Authors Mohammad Nasir, an assistant professor, and Samreen Ahmed, a legal researcher at the Aligarh Muslim University, detail how Justice Mahmood’s tenure as a high court judge showed that ‘law without a conscience was merely a facade for the perpetration of injustice’. Justice Mahmood was appointed to the Allahabad HC for six years, from 1887 to 1893.

Published by Bloomsbury India, the book will be released on 17 May on ‘Softcover’, ThePrint’s online venue to launch non-fiction books.

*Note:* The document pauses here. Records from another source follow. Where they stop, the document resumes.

-- ==== Sys2Proof/Laws/Ops.lean ====
section
/-! SUPPORT. For each shared operation, once, everything it can do. -/

namespace Sys2Proof.Machine

/-! ## Sequencing, answers, the fault gate -/

@[simp] theorem Res.ok_andThen (s : State) (f : State → Res) : (Res.ok s).andThen f = f s := rfl
@[simp] theorem Res.raise_andThen (c : Cause) (s : State) (f : State → Res) :
    (Res.raise c s).andThen f = .raise c s := rfl
@[simp] theorem Res.refuse_andThen (e : Refusal) (f : State → Res) : (Res.refuse e).andThen f = .refuse e := rfl

theorem Res.andThen_eq_ok {r : Res} {f : State → Res} {t : State} :
    r.andThen f = .ok t ↔ ∃ s, r = .ok s ∧ f s = .ok t := by
  cases r <;> simp

theorem Res.andThen_eq_raise {r : Res} {f : State → Res} {c : Cause} {t : State} :
    r.andThen f = .raise c t ↔ r = .raise c t ∨ ∃ s, r = .ok s ∧ f s = .raise c t := by
  cases r <;> simp

theorem Res.andThen_eq_refuse {r : Res} {f : State → Res} {e : Refusal} :
    r.andThen f = .refuse e ↔ r = .refuse e ∨ ∃ s, r = .ok s ∧ f s = .refuse e := by
  cases r <;> simp

theorem Res.andThen_assoc (r : Res) (f g : State → Res) :
    (r.andThen f).andThen g = r.andThen fun s => (f s).andThen g := by
  cases r <;> rfl

@[simp] theorem Res.ok_answer (s : State) (site : RaisedIn) : (Res.ok s).answer site = .next s := rfl
@[simp] theorem Res.raise_answer (c : Cause) (s : State) (site : RaisedIn) :
    (Res.raise c s).answer site = .next (s.raise c site) := rfl
@[simp] theorem Res.refuse_answer (e : Refusal) (site : RaisedIn) : (Res.refuse e).answer site = .refused e := rfl

theorem Res.answer_eq_next {r : Res} {site : RaisedIn} {t : State} :
    r.answer site = .next t ↔ r = .ok t ∨ ∃ c s, r = .raise c s ∧ s.raise c site = t := by
  cases r <;> simp

theorem Res.answer_eq_refused {r : Res} {site : RaisedIn} {e : Refusal} :
    r.answer site = .refused e ↔ r = .refuse e := by
  cases r <;> simp

theorem Res.answer_ne_fault (r : Res) (site : RaisedIn) (f : Fault) : r.answer site ≠ .fault f := by
  cases r <;> simp

theorem gate_open {s : State} (h : s.fault = false) (body : Result) : gate s body = body := by
  simp [gate, h]

theorem gate_shut {s : State} (h : s.fault = true) (body : Result) : gate s body = .next s := by
  simp [gate, h]

theorem gate_eq_next {s t : State} {body : Result} :
    gate s body = .next t ↔ (s.fault = true ∧ s = t) ∨ (s.fault = false ∧ body = .next t) := by
  cases h : s.fault <;> simp [gate, h]

/-! ## Taking a fault -/

theorem State.raise_first {s : State} (h : s.fault = false) (c : Cause) (site : RaisedIn) :
    s.raise c site = ((s.latch c).invalidate site).endCommand := by
  simp [State.raise, h]

theorem State.raise_cause (s : State) (c : Cause) (site : RaisedIn) :
    (s.raise c site).cause = if s.fault then s.cause else c.code := by
  cases h : s.fault
  · rw [State.raise_first h]; cases site <;> rfl
  · rw [State.raise_latched s c site h]; rfl

theorem State.raise_bsmode (s : State) (c : Cause) (site : RaisedIn) :
    (s.raise c site).bsmode = if s.fault then s.bsmode else .none := by
  cases h : s.fault
  · rw [State.raise_first h]; cases site <;> rfl
  · rw [State.raise_latched s c site h]; rfl

theorem Cause.code_ne_zero (c : Cause) : c.code ≠ 0 := by cases c <;> decide

theorem Cause.code_le_five (c : Cause) : c.code.toNat ≤ 5 := by cases c <;> decide

/-! ## Needing a byte's value -/

theorem Memory.value_eq_ok {m : Memory} {sp : Space} {a : Nat} {b : Byte} :
    m.value sp a = .ok b ↔ m.read a = some b := by
  unfold Memory.value
  cases m.read a <;> simp

theorem Memory.value_eq_error {m : Memory} {sp : Space} {a : Nat} {e : Refusal} :
    m.value sp a = .error e ↔ m.read a = none ∧ Refusal.unspecifiedByte sp a = e := by
  unfold Memory.value
  cases m.read a <;> simp

/-! ## The length registers -/

theorem State.setDlen_read (s : State) (n a : Nat) :
    (s.setDlen n).data.read a = if n < s.dlen.toNat ∧ n ≤ a then none else s.data.read a := by
  by_cases h : n < s.dlen.toNat
  · by_cases ha : n ≤ a
    · simp [State.setDlen, h, ha, Memory.read_below, show ¬ a < n by omega]
    · simp [State.setDlen, h, ha, Memory.read_below, show a < n by omega]
  · simp [State.setDlen, h]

The authors also tell how a number of Mahmood’s dissenting judgments have been used as reference by future generations. The book talks about Mahmood’s interest and knowledge in things outside of the law too, such as colonial transformation of education and its reconciliation with Muslim identity, national integration and religious tolerance.

His role in the making of the Aligarh Muslim University was also notable.

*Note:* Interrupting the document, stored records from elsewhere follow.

-- ==== Sys2Proof/Tests/Slice0.lean ====
section
/-! SUPPORT. The model's own tests: ill-formed terms that are refused, words written out from the spec's encodings, one-step
tests on the spec's examples, and for each statement with hypotheses a state and operands that meet them. -/

open Sys2Proof Sys2Proof.Machine

namespace Sys2Proof.Tests

/-! ## WellFormed: each check refuses an ill-formed term (30_encoding.md R99) -/

theorem test_count_zero_is_no_token : wellFormed (.runW0 0) = false := by decide
theorem test_no_values_w2 : wellFormed (.runW2 []) = false := by decide
theorem test_128_values_w3 : wellFormed (.runW3 (List.replicate 128 0)) = false := by simp [wellFormed, countOk]
theorem test_no_values_w4 : wellFormed (.runW4 []) = false := by decide
theorem test_no_values_w5 : wellFormed (.runW5 []) = false := by decide
theorem test_no_values_w6 : wellFormed (.runW6 []) = false := by decide
theorem test_128_values_w7 : wellFormed (.runW7 (List.replicate 128 0)) = false := by simp [wellFormed, countOk]
theorem test_128_values_w8 : wellFormed (.runW8 (List.replicate 128 0)) = false := by simp [wellFormed, countOk]

/-! ## Decode: words written out from 30_encoding.md R90, R91, R98, R99 and the examples of 43_decode.md -/

def bits (n v : Nat) : List Bool := toBits n v

theorem test_decode_reset : decode (.command 0x010000000000) = .ok .reset := by rfl
theorem test_decode_wreg : decode (.command 0x02040000000C) = .ok (.wreg 0x04 12) := by rfl
theorem test_decode_rreg : decode (.command 0x030600000000) = .ok (.rreg 0x06) := by rfl
theorem test_decode_winit : decode (.command 0x100000000000) = .ok .winit := by rfl
theorem test_decode_wbits : decode (.command 0x110389ABCDEF) = .ok (.wbits 3 0x89ABCDEF) := by rfl
theorem test_decode_wflush : decode (.command 0x120000000000) = .ok .wflush := by rfl
theorem test_decode_rinit : decode (.command 0x130000000000) = .ok .rinit := by rfl
theorem test_decode_rbits : decode (.command 0x142000000000) = .ok (.rbits 32) := by rfl
theorem test_decode_deint : decode (.command 0x200000000000) = .ok .deint := by rfl
theorem test_decode_int : decode (.command 0x210000000000) = .ok .int := by rfl
theorem test_decode_enc : decode (.command 0x300000000000) = .ok .enc := by rfl
theorem test_decode_dec : decode (.command 0x310000000000) = .ok .dec := by rfl
theorem test_decode_nonzero_field : decode (.command 0x200000000001) = .error (.nonZeroField 0x20) := by rfl
theorem test_decode_illegal_op : decode (.command 0x320000000000) = .error (.illegalOp 0x32) := by rfl

/-- 95_test_vectors.md V39: skip 3, strip 700. -/
theorem test_decode_hdr : decode (.header (bits 18 0b100000001010111011)) = .ok (.hdr 2 699) := by decide
/-- R230: `0001001 000`. -/
theorem test_decode_runW0 : decode (.token (bits 10 0b0001001000)) = .ok (.runW0 9) := by decide
/-- R231: `0000011 001 10 01 11`. -/
theorem test_decode_runW2 : decode (.token (bits 16 0b0000011001100111)) = .ok (.runW2 [2, 1, 3]) := by decide
/-- R232: `0000010 010 111 000`. -/
theorem test_decode_runW3 : decode (.token (bits 16 0b0000010010111000)) = .ok (.runW3 [7, 0]) := by decide
/-- R233: `0000001 011 1111`. -/
theorem test_decode_runW4 : decode (.token (bits 14 0b00000010111111)) = .ok (.runW4 [15]) := by decide
/-- R234: `0000101 100 11010 10010 10010 10010 01011`. -/
theorem test_decode_runW5 : decode (.token (bits 35 0b00001011001101010010100101001001011))
    = .ok (.runW5 [26, 18, 18, 18, 11]) := by decide
/-- R235: `0000010 101 111111 000000`. -/
theorem test_decode_runW6 : decode (.token (bits 22 0b0000010101111111000000)) = .ok (.runW6 [63, 0]) := by decide
/-- R236: `0000010 110 1111111 0000000`. -/
theorem test_decode_runW7 : decode (.token (bits 24 0b000001011011111110000000)) = .ok (.runW7 [127, 0]) := by decide
/-- R237: `0000001 111 11010101`. -/
theorem test_decode_runW8 : decode (.token (bits 18 0b000000111111010101)) = .ok (.runW8 [213]) := by decide
/-- R238: `0000000`. -/
theorem test_decode_end : decode (.token (bits 7 0)) = .ok .endMark := by decide
/-- A token's bits that end early are no token. -/
theorem test_decode_short_token : decode (.token (bits 13 0b0000001011111)) = .error .tooShort := by decide

/-! ## The helpers of the encoding: 95_test_vectors.md V22 to V24 -/

theorem test_widths :
    ([-128, -65, -64, -33, -32, -17, -16, -9, -8, -5, -4, -3, -2, -1, 0, 1, 2, 3, 4, 7, 8, 15, 16, 31, 32, 63, 64, 127]
      : List Int).map width
    = [8, 8, 7, 7, 6, 6, 5, 5, 4, 4, 3, 3, 2, 1, 0, 2, 3, 3, 4, 4, 5, 5, 6, 6, 7, 7, 8, 8] := by decide

theorem test_codes : (List.range 9).map code = [0, 1, 1, 2, 3, 4, 5, 6, 7]
    ∧ (List.range 8).map codeWidth = [0, 2, 3, 4, 5, 6, 7, 8]
    ∧ (List.range 9).map norm = [0, 2, 2, 3, 4, 5, 6, 7, 8]
    ∧ [0, 2, 3, 4, 5, 6, 7, 8].map bias = [0, 2, 4, 8, 16, 32, 64, 128] := by decide

theorem test_wraps : ([85, 128, 255, -129, -255, 200] : List Int).map wrapS8 = [85, -128, -1, 127, 1, -56] := by
  decide

/-! ## States for the tests -/

/-- 64 bytes of each memory. -/
def smallCfg : Config where
  dataCap := ⟨64, by decide⟩
  streamWords := ⟨16, by decide⟩
  scratchCap := ⟨64, by decide⟩

def base : State := { State.reset with cfg := smallCfg }

def faulty : State := { base with fault := true, cause := 2 }

/-- A buffer in `DATA`. -/
def withData (bytes : List Byte) (skip : BitVec 2) (strip : BitVec 16) (block : BitVec 32) : State :=
  { base with
    data := Memory.writeAll [] 0 bytes, dlen := BitVec.ofNat 32 bytes.length
    skip := skip, strip := strip, block := block }

/-- A chunk in `STREAM`. -/
def withStream (bytes : List Byte) : State :=
  { base with stream := Memory.writeAll [] 0 bytes, slen := BitVec.ofNat 32 bytes.length }

/-- An open write session. -/
def writing (acc : BitVec 32) (fill : BitVec 5) (spos : BitVec 32) (bitlen : BitVec 64) : State :=
  { base with bsmode := .write, acc := acc, fill := fill, spos := spos, bitlen := bitlen }

/-- A DEC that reads tokens at the front of a stream, with `n` bytes decoded. -/
def decoding (bytes out : List Byte) (act : Byte) (ht : Nat) : State :=
  { withStream bytes with
    phase := .tokens, data := Memory.writeAll [] 0 out
    dec := { n := out.length, act := act, cnt := 0, bits := 0, hs := 1, ht := ht } }

/-- The state a step or a meaning answers. -/
def after (r : Result) : Option State :=
  match r with
  | .next t => some t
  | .fault _ => none
  | .refused _ => none

/-- The bytes of a memory from an address on. -/
def bytesAt (m : Memory) (a n : Nat) : List (Option Byte) := (List.range n).map fun j => m.read (a + j)

theorem next_with {r : Result} (p : State → Bool) (h : (after r).map p = some true) :
    ∃ t, r = .next t ∧ p t = true := by
  cases r with
  | next t => exact ⟨t, rfl, by simpa [after] using h⟩
  | fault f => simp [after] at h
  | refused e => simp [after] at h

theorem next_of {r : Result} {t : State} (h : after r = some t) : r = .next t := by
  cases r with
  | next u => simp [after] at h; rw [h]
  | fault f => simp [after] at h
  | refused e => simp [after] at h

theorem written_of {m : Memory} {lo hi : Nat}
    (h : (List.range hi).all (fun a => decide (a < lo) || (m.read a).isSome) = true) : written m lo hi := by
  intro a h1 h2
  have := List.all_eq_true.mp h a (List.mem_range.mpr h2)
  simpa [show ¬ a < lo by omega] using this

theorem not_written_of {m : Memory} {hi : Nat} (a : Nat) (ha : a < hi) (h : m.read a = none) : ¬ written m 0 hi := by
  intro hw
  simpa [h] using hw a (Nat.zero_le a) ha

theorem bitsWritten_of {s : State} {p n : Nat}
    (h : (List.range (p + n)).all (fun k => decide (8 * s.slen.toNat ≤ k) || (s.stream.read (k / 8)).isSome) = true) :
    bitsWritten s p n := by
  intro k _ h2 h3
  have := List.all_eq_true.mp h k (List.mem_range.mpr h2)
  simpa [show ¬ 8 * s.slen.toNat ≤ k by omega] using this

theorem holds_of {s : State} {p : Nat} {bs : List Bool} (h : peekBits s bs.length p = .ok bs) : streamHolds s p bs := by
  have key : ∀ (n p : Nat) (bs : List Bool), peekBits s n p = .ok bs → streamHolds s p bs := by
    intro n
    induction n with
    | zero => intro p bs h; injection h with h; subst h; intro j hj; simp at hj
    | succ n ih =>
      intro p bs h
      simp only [peekBits] at h
      split at h
      · cases h
      · rename_i b hb
        split at h
        · cases h
        · rename_i bs' hbs
          injection h with h; subst h
          intro j hj
          cases j with
          | zero => exact hb
          | succ j =>
            have := ih (p + 1) bs' hbs j (by simpa using hj)
            rw [show p + (j + 1) = p + 1 + j by omega]
            exact this
  exact key _ p bs h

Bloombury India has noted that this book “succeeds in exhuming a seminal figure from the dust of history”.


‘A dissenting judge’

In his foreword to the book, Sudhanshu Dhulia, chief justice of Gauhati High Court, writes that Justice Mahmood went to England for his higher studies “like many other educated upper-class Indians of the day”. He was enrolled in Cambridge, from where he did law.

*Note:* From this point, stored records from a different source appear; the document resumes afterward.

/-- The number of entries of a table (R189). -/
def Table.entries : Table → Nat
  | .route => 32 | .motorClass => 3 | .motorSettings => 6 | .portSettings => 6 | .calibration => 6 | .wavetable => 4
  | .envelope => 8 | .reflex => 16 | .subscription => 24 | .supplySettings => 1 | .soundSettings => 1
  | .linkSettings => 1 | .eventRoutes => 1 | .description => 6 | .cell => 28 | .voice => 4 | .mixer => 1

/-- The table takes LOAD (R189). -/
def Table.loads : Table → Bool
  | .description | .cell | .voice | .mixer => false
  | _ => true

/-- The link and channel of a ROUTE index below 32 (R189). -/
def routeIndex (n : Nat) : Link × Channel := (if n < 16 then .radio else .controller, ⟨n % 16, by omega⟩)

/-- The port of an index (R189); indexes are checked before. -/
def portIndex (n : Nat) : Port := (Port.ofCode n).getD .a

/-- A LOAD whose record has passed the checks that need no state. -/
inductive Load where
  | route (l : Link) (c : Channel) (r : Route)
  | motorClass (c : MotorClass) (e : ClassEntry)
  | motorSettings (p : Port) (g : Option MotorSettings)
  | portSettings (p : Port) (g : PortSettings)
  | calibration (i : Fin 6) (t : List Breakpoint)
  | wavetable (i : Fin 4) (w : Vector Int 64)
  | envelope (i : Fin 8) (e : Envelope)
  | reflex (i : Fin 16) (r : Reflex)
  | subscription (i : Fin 24) (b : Subscription)
  | supply (g : SupplySettings)
  | sound (g : SoundSettings)
  | ceilings (radio controller : Nat)
  | eventRoute (r : Option Endpoint)
  deriving DecidableEq, Repr

/-- A record of a fixed length is read by `f` (R187 check 4). -/
def fixedRecord {α : Type} (n : Nat) (bs : List Byte) (f : List Byte → Option α) : Option α :=
  if bs.length = n then f bs else none

/-- The number as an index below `n`. -/
def finOf (n i : Nat) : Option (Fin n) := if h : i < n then some ⟨i, h⟩ else none

/-- The LOAD that a record spells for an entry of a table; none is BAD_VALUE (R187 check 4, and the range checks of the
rules that own the tables). -/
def loadOf (t : Table) (i : Nat) (bs : List Byte) : Option Load :=
  match t with
  | .route => (fixedRecord 4 bs routeEntryOf).map (.route (routeIndex i).1 (routeIndex i).2)
  | .motorClass => (MotorClass.ofIndex i).bind fun c => (fixedRecord 10 bs classEntryOf).map (.motorClass c)
  | .motorSettings => (fixedRecord 30 bs motorSettingsOf).map (.motorSettings (portIndex i))
  | .portSettings => (fixedRecord 10 bs portSettingsOf).map (.portSettings (portIndex i))
  | .calibration => (finOf 6 i).bind fun i => (calibrationOf bs).map (.calibration i)
  | .wavetable => (finOf 4 i).bind fun i => fixedRecord 128 bs fun bs => some (.wavetable i (wavetableOf bs))
  | .envelope => (finOf 8 i).bind fun i => fixedRecord 7 bs fun bs => some (.envelope i (envelopeOf bs))
  | .reflex => (finOf 16 i).bind fun i => (reflexOf bs).map (.reflex i)
  | .subscription => (finOf 24 i).bind fun i => (fixedRecord 13 bs subscriptionOf).map (.subscription i)
  | .supplySettings => (fixedRecord 8 bs supplySettingsOf).map .supply
  | .soundSettings => (fixedRecord 4 bs soundSettingsOf).map .sound
  | .linkSettings => (fixedRecord 2 bs ceilingsOf).map fun c => .ceilings c.1 c.2
  | .eventRoutes => (fixedRecord 2 bs fun bs => routeOf (byteAt bs 0) (byteAt bs 1)).map .eventRoute
  | _ => none
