/-- Identification (R53 to R56): QUERY is sent at the end of a line break of 20 ms and again every 500 ms up to three
times, and a valid DESCRIPTION takes the port to CONFIGURING, with its cells EMPTY, its rate and mode chosen, and
CONFIGURE sent. A DESCRIPTION is invalid, and counts as not received, exactly for the listed faults; a valid one holds
the fields sent, with each minimum interval clamped (R55). The check bytes are the two running sums modulo 255 (R51).
The mode chosen is that of the port settings where the description has it, and otherwise its default (R56); the poll
interval is the larger of the minimum interval of the selected mode and the setting (R65, R69). The ACCEPT of
CONFIGURE takes the port to ACTIVE at the rate sent and starts its polling (R57, R65), reported with its type code and
its mode (R48); the ACCEPT of SELECT ends the mode change (R59); and a recorded mode change is sent once the line is
free (R58, R74). A message whose check fails is discarded, and after a length byte above 250 every message of that
window is (R52). A message in a window finds no POLL window open beside it, as the invariant of QueuesStayBounded says
(R52). Premises: the hub runs and nothing acts on a write of the port's cells, and neither the port nor its motor has
a route, but that the port may have an event route at an ACCEPT and at a SELECT, where the pool is conserved, nothing
watches S3 and no request is in progress. Model's choices: headers, payloads and messages arrive whole, and a window
opens as its message is sent (log entry 19). -/
def Obligations.SmartDeviceIsIdentifiedAndConfigured : Prop :=
  (∀ (p : Port) (s : State), s.stillPort p → (s.port p).state = .identifying →
    let r := s.port p
    (∀ t, r.lineBreak = some t → 20 ≤ elapsedSince s.hubTime t →
      exec (.lineBreakEnd p) s = .next (s.setPort p
        { r with
          lineBreak := none, identification := some s.hubTime, lineSent := [0, 1, 1, 1], queryCount := 1
          window := some { kind := .query, start := s.hubTime } })) ∧
    (∀ t, r.identification = some t → r.queryCount < 3 → 500 * r.queryCount ≤ elapsedSince s.hubTime t →
      exec (.queryRetry p) s = .next (s.setPort p
        { r with lineSent := [0, 1, 1, 1], queryCount := r.queryCount + 1
                 window := some { kind := .query, start := s.hubTime } })) ∧
    ∀ (t : Time) (m : LineReply) (d : Description), r.window = some { kind := .query, start := t } →
      (s.acquisition p).pollWindow = none → replyGood 0x11 m = true → descriptionOf m.payload = some d → (s.flag p).due = 0 →
      let rate := LineRate.ofCode (min d.highestRate 2)
      let chosen := { r with description := some d, selectedMode := chosenMode d r.settings }
      exec (.descriptionReceived p m) s = .next (State.noted
        { s.setPort p
            { chosen with
              state := .configuring, identification := none
              window := some { kind := .configure rate, start := s.hubTime }
              lineSent := lineMessage 0x02
                ([BitVec.ofNat 8 rate.code, BitVec.ofNat 8 chosen.selectedMode] ++ le16 chosen.intervalInUse) } with
          cells := s.cells.set p ((s.cells.get p).map fun c => c.drained s.hubTime) } s)) ∧
  (∀ (p : Port) (t : Time) (m : LineReply) (s : State), s.settled → (s.port p).state = .identifying →
    (s.port p).window = some { kind := .query, start := t } → (s.acquisition p).pollWindow = none →
    m.payload.length ≤ 250 → descriptionOf m.payload = none → exec (.descriptionReceived p m) s = .next s) ∧
  (∀ bs : List Byte,
    let n := num8 bs 4
    (descriptionOf bs = none ↔ n = 0 ∨ 8 < n ∨ bs.length ≠ 5 + 20 * n ∨ n ≤ num8 bs 3 ∨
      ∃ k, k < n ∧
        let i := 5 + 20 * k
        (num8 bs i = 0 ∨ 4 < num8 bs i ∨ 2 < num8 bs (i + 1) ∨ int32 bs (i + 6) ≤ int32 bs (i + 2))) ∧
    ∀ d, descriptionOf bs = some d →
      d.typeCode = num16 bs 0 ∧ d.highestRate = num8 bs 2 ∧ d.defaultMode = num8 bs 3 ∧ d.modes.length = n ∧
      ∀ k e, d.modes[k]? = some e →
        let i := 5 + 20 * k
        e.valueCount = num8 bs i ∧ e.format.code = num8 bs (i + 1) ∧ e.rawMin = int32 bs (i + 2) ∧
          e.rawMax = int32 bs (i + 6) ∧ e.siMin = int32 bs (i + 10) ∧ e.siMax = int32 bs (i + 14) ∧
          e.minInterval = max 5 (min 1000 (num16 bs (i + 18)))) ∧
  (∀ (kind : Byte) (m : LineReply),
    let bs := (BitVec.ofNat 8 m.payload.length :: kind :: m.payload).map BitVec.toNat
    let sum1 := bs.sum % 255
    let sum2 := ((List.range bs.length).map fun i => (bs.length - i) * bs.getD i 0).sum % 255
    (replyGood kind m = true ↔ m.sum1.toNat = sum1 ∧ m.sum2.toNat = sum2) ∧
      lineMessage kind m.payload =
        BitVec.ofNat 8 m.payload.length :: kind :: (m.payload ++ [BitVec.ofNat 8 sum1, BitVec.ofNat 8 sum2])) ∧
  (∀ (p : Port) (m : LineReply) (kind : Byte) (w : OpenWindow) (s : State), s.settled → (s.port p).window = some w →
    (s.acquisition p).pollWindow = none → ∀ c ∈ lineCommands p kind m,
    (w.deaf = true → exec c s = .next s) ∧
    (w.deaf = false → 250 < m.payload.length →
      exec c s = .next (s.setPort p { s.port p with window := some { w with deaf := true } })) ∧
    (m.payload.length ≤ 250 → (∀ k, replyGood k m = false) → exec c s = .next s)) ∧
  (∀ (d : Description) (g : PortSettings),
    chosenMode d g = match g.mode with
      | some k => if k < d.modes.length then k else d.defaultMode
      | none => d.defaultMode) ∧
  (∀ (r : PortRec) (d : Description) (e : Mode), r.description = some d → d.modes[r.selectedMode]? = some e →
    r.intervalInUse = max e.minInterval r.settings.pollInterval ∧ r.valueCount = e.valueCount ∧
      r.currentMode = some e) ∧
  ∀ (p : Port) (t : Time) (m : LineReply) (s : State), s.calmPort p → (s.flag p).due = 0 → replyGood 0x12 m = true →
    m.payload = [BitVec.ofNat 8 (s.port p).selectedMode] →
    let r := s.port p
    let a := s.acquisition p
    (∀ rate, r.state = .configuring → r.window = some { kind := .configure rate, start := t } → a.pollWindow = none →
      exec (.configureAccept p m) s = .next (((s.setPort p { r with lineRate := rate }).portActive p).setAcq p
        { schedule := .poll, nextDue := s.hubTime + BitVec.ofNat 32 r.intervalInUse, pollInterval := r.intervalInUse
          pollWindow := none, missCount := 0, watchdog := some s.hubTime })) ∧
    (r.state = .active → r.window = some { kind := .select, start := t } → a.pollWindow = none →
      exec (.selectAccept p m) s = .next ((s.setPort p { r with window := none, modeChange := none }).setAcq p
        { a with missCount := 0, nextDue := s.hubTime + BitVec.ofNat 32 a.pollInterval })) ∧
    ∀ mode, r.state = .active → r.modeChange = some mode → r.window = none → a.pollWindow = none →
      exec (.selectDeferredSend p) s = .next ((s.selectSent p mode).noted s)

/-! ## Sampling and conversion (chapter 04) -/

/-- A TOUCH device gives 1 above 2048 and 0 otherwise, written VALID to cell 0, whatever the port settings, and sets
no flag (R67, R82); the write makes the raises that were due (R91). The sample is taken when it is due, and the next
one falls due an analog interval later (R66). Premises: the hub runs, nothing acts on a write of the port's cells, and
neither the port nor its motor has a route. -/
def Obligations.TouchGivesOneAbove2048 : Prop :=
  ∀ (p : Port) (raw : RawSample) (s : State), s.stillPort p → (s.port p).cls = .touch → (s.acquisition p).schedule = .analog →
    reached s.hubTime (s.acquisition p).nextDue = true →
    exec (.analogSample p raw) s = .next (s.touched p raw)

/-- A LIGHT device gives its raw value where it names no table or an empty one, and otherwise the value that its table
gives: within the table a point of the segment that holds it, rounded, and beyond the table the nearer end or
INDEFINITE with RANGE set (R68, R77, R78), for tables of every size. Premises: the hub runs, nothing acts on a write
of the port's cells, and neither the port nor its motor has a route. -/
def Obligations.LightIsConvertedByItsTable : Prop :=
  ∀ (p : Port) (raw : RawSample) (s : State), s.stillPort p → (s.port p).cls = .light → (s.acquisition p).schedule = .analog →
    reached s.hubTime (s.acquisition p).nextDue = true →
    let g := (s.port p).settings
    let sampled := s.setAcq p { s.acquisition p with nextDue := s.hubTime + BitVec.ofNat 32 g.analogInterval }
    let gives (v : Int) (tag : CellTag) (range : Bool) : Prop :=
      exec (.analogSample p raw) s =
        .next ((sampled.portWritten p 0 ((s.cell (.port p 0)).written s.hubTime v tag .sensor) range).noted s)
    let beyond (v : Int) : Prop :=
      (g.policy = .saturate → gives v .valid true) ∧ (g.policy = .indefinite → gives (-2147483648) .range true)
    (g.calibration = none → gives raw.val .valid false) ∧
    ∀ i, g.calibration = some i →
      let table := s.calibration.get i
      (table = [] → gives raw.val .valid false) ∧
      (breakpointsRise table = true → (∀ b ∈ table, -2147483648 ≤ b.val ∧ b.val ≤ 2147483647) →
        (∀ (before after : List Breakpoint) (a b : Breakpoint), table = before ++ a :: b :: after → a.raw ≤ raw.val →
          raw.val ≤ b.raw →
          gives (g.rounding.quotient
            (a.val * ((b.raw : Int) - a.raw) + ((raw.val : Int) - a.raw) * (b.val - a.val)) ((b.raw : Int) - a.raw))
            .valid false) ∧
        (∀ a rest, table = a :: rest → raw.val < a.raw → beyond a.val) ∧
        ∀ before b, table = before ++ [b] → b.raw < raw.val → beyond b.val)

/-- Rounding (R75): NEAREST_EVEN gives the nearest integer and the even one at a half, TOWARD_ZERO truncates, DOWN
gives the floor and UP the ceiling; all four give a quotient that is an integer; and the rounded result of a
conversion in range lies between the values that bound it. -/
def Obligations.RoundingModesRoundTheQuotient : Prop :=
  (∀ n d : Int, 0 < d →
    (let q := Rounding.nearestEven.quotient n d
     2 * (n - q * d) ≤ d ∧ -d ≤ 2 * (n - q * d) ∧ ((2 * (n - q * d) = d ∨ 2 * (n - q * d) = -d) → q % 2 = 0)) ∧
    (let q := Rounding.towardZero.quotient n d
     (0 ≤ n → q * d ≤ n ∧ n < (q + 1) * d) ∧ (n ≤ 0 → n ≤ q * d ∧ (q - 1) * d < n)) ∧
    (let q := Rounding.down.quotient n d
     q * d ≤ n ∧ n < (q + 1) * d) ∧
    (let q := Rounding.up.quotient n d
     n ≤ q * d ∧ (q - 1) * d < n) ∧
    ∀ (r : Rounding) (k : Int), n = k * d → r.quotient n d = k) ∧
  ∀ (r : Rounding) (x0 x1 y0 y1 x : Int), x0 < x1 → x0 ≤ x → x ≤ x1 →
    min y0 y1 ≤ interpolate r x0 x1 y0 y1 x ∧ interpolate r x0 x1 y0 y1 x ≤ max y0 y1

“It was expected from the son of Sir Syed Ahmad Khan to be well educated, but Mahmood made his name in history as a judge of the Allahabad High Court,” Justice Dhulia wrote.

“Justice Mahmood made his mark as a judge not just due to his learning or his genius, but because of his sense of equity, justice and fairness, and as an eminent jurist had said, for keeping human beings at the centre of his judicial philosophy,” Justice Dhulia further added.

Applauding the authors, C. Raj Kumar, founding vice chancellor of O.P. Jindal Global University, said, “The book is a fantastic read and the authors have done a yeoman’s service to posterity by writing this fascinating book and recording forever the story of an outstanding judge who was ahead of his times.”

Upendra Baxi, emeritus professor of law at Universities of Warwick and Delhi, noted that “Justice Mahmood had only six years on the bench when he resigned, rather than be dependent on the smiles and the frowns of the British Chief Justice.”

Baxi also said Chief Justice J.S. Verma hailed Justice Mahmood as an activist who “treated the law as a living organism”.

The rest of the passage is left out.